Cia is a short woman and underweight. She drinks and smokes, and I soon learned that she is battling lymphoma cancer and has large tumors on her neck. Her mind is bright, and she smiles readily, but there is a darkness settled around her. I discovered that she cannot eat because it causes her pain, but drinks beer and smokes cigarettes.

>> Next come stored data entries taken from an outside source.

-- ==== Sys2Proof/Machine/Core.lean ====
section
/-! DEFINITION. The machine behind the host's interface. -/

def Sys2Proof.core : Host.Core :=
  { State := Sys2Proof.Machine.State, Fault := Sys2Proof.Machine.Fault,
    Refusal := Sys2Proof.Machine.Refusal, step := Sys2Proof.Machine.step,
    reset := Sys2Proof.Machine.State.reset }
end

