-- ==== Sys2Proof/Tests/Slice0.lean ====
section
/-! SUPPORT. Small tests, their expected results taken from 95_test_vectors.md and the encodings of
30_encoding.md, and a witness for the hypotheses of each statement that has some. -/

namespace Sys2Proof.Tests

open Sys2Proof.Machine

/-- A running state with the given AX, IP, DEBUG and listed bytes; the rest as at the start of a run. -/
def running (ax ip : Word) (debug : Bool) (m : Memory) : State :=
  { startState m debug with ax := ax, ip := ip }

/-- A fact about the next state, if the outcome is one. -/
def next? {α : Type} (o : Host.Outcome State Fault Refusal) (f : State → α) : Option α :=
  match o with
  | .next t => some (f t)
  | .fault _ => none
  | .refused _ => none

/-! ### WellFormed: the check refuses an ill-formed term (R57) -/

theorem test_wf_refuses_unknown_nop : (Instr.unknownOpcode 0x90#8).wf = false := by decide
theorem test_wf_refuses_unknown_jmp : (Instr.unknownOpcode 0xEB#8).wf = false := by decide
theorem test_wf_accepts_unknown : (Instr.unknownOpcode 0xB1#8).wf = true := by decide

/-! ### Decode: words written from the spec's encodings -/

theorem test_decode_jmp_short :
    decodeTableWord 16 0b1000000011101011 = some (.jmpShort 0x80#8) := by decide
theorem test_decode_int_imm8 :
    decodeTableWord 16 0b0001001111001101 = some (.intImm8 0x13#8) := by decide
theorem test_decode_mov_al :
    decodeTableWord 16 0b0101011010110000 = some (.movAl 0x56#8) := by decide
theorem test_decode_mov_ah :
    decodeTableWord 16 0b0000111010110100 = some (.movAh 0x0E#8) := by decide
theorem test_decode_hlt : decodeTableWord 8 0b11110100 = some .hlt := by decide
theorem test_decode_nop : decodeTableWord 8 0b10010000 = some .nop := by decide
theorem test_decode_unknown : decodeTableWord 8 0b11001100 = some (.unknownOpcode 0xCC#8) := by decide

/-- The first two bytes of scenario A (L1-6), and what follows them is left. -/
theorem test_decode_leaves_rest : decode [0xB0#8, 0x41#8, 0xB4#8] = .ok (.movAl 0x41#8, [0xB4#8]) := rfl

/-- P2: at 0x7C06 a jump to 0x7C0A is `EB 02`; 0x7D06 is out of reach of it (R60). -/
theorem test_assemble_jmp : assembleJmpShort 0x7C06#16 0x7C0A#16 = some 0x02#8 := by decide
theorem test_assemble_jmp_out_of_reach : assembleJmpShort 0x7C06#16 0x7D06#16 = none := by decide

/-! ### Address formation (A-1, A-3, A-4) -/

theorem test_load_address : (phys Config.loadSeg Config.loadOff).toNat = Config.loadAddr := by decide
theorem test_phys_wraps : phys 0xFFFF#16 0xFFFF#16 = 0x0FFEF#20 := by decide
theorem test_operand_past_ffff : instrAddr (running 0 0xFFFF#16 false []) 1 = 0x10000 := by decide

/-! ### One step of each instruction -/

/-- J-6. -/
theorem test_jmp_wraps_upward :
    next? (step (running 0 0xFFFE#16 false [(0xFFFE, 0xEB#8), (0xFFFF, 0x0A#8)])) State.ip = some 0x000A#16 := by
  decide

/-- J-8: the operand byte comes from 0x10000. -/
theorem test_jmp_operand_at_10000 :
    next? (step (running 0 0xFFFF#16 false [(0x00000, 0x10#8), (0x0FFFF, 0xEB#8), (0x10000, 0x05#8)])) State.ip
      = some 0x0006#16 := by decide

I never had the thought of leaving, and spent seven days with her. I didn't feel comfortable in my physical circumstance, but I am not physical. THE DREAM brought me to Cia, and I came to appreciate her and could relate with her because I lost my Naomi to cancer and walked with her for two years through the valley of the shadow of death. Cia has been living in Bali for five years and has a wealth of knowledge about the island and its culture. She speaks at least four languages, is an ardent animal lover and takes care of them wherever she finds they need help. Three cats and a dog have found her and stayed to live with her. She is pragmatic and accepts her condition in a matter-of-fact way.

One night at dinner she mentioned she was trying to make a doctor's appointment for the next day. I told her I would go with her so she would have company and not feel alone. Her eyes opened wide and she stared at me and said, “But you are on vacation, you don't want to do that!” I looked back straight in her eyes and said, “Yes, I do.” Her jaw dropped, and looking even more intensely into my face she said, “I believe you.” And then she started to cry, and apologized. Later I told her that the two years I spent in close communion with Naomi, by her side through all her medical treatments and living with her in foreign cities, was the best time of my life. “We were burning the candle at both ends.” I said.

I left Cia a couple days ago and THE DREAM put everything in place for me. I found a lady from Bali who is renting me her car. Anne, a young woman from Finland who is a friend of Cia's has given me the keys to her bamboo house up the coast in a place that Cia wrote on her list of places for me to visit. I am now in the bamboo house, making paintings, visiting nearby villages, swimming in the sea, taking photographs, and continuing creatively.

Cia said, “There is a reason we met.” We will meet again. I left a few of my things with her so must return before leaving for New Zealand in about a week.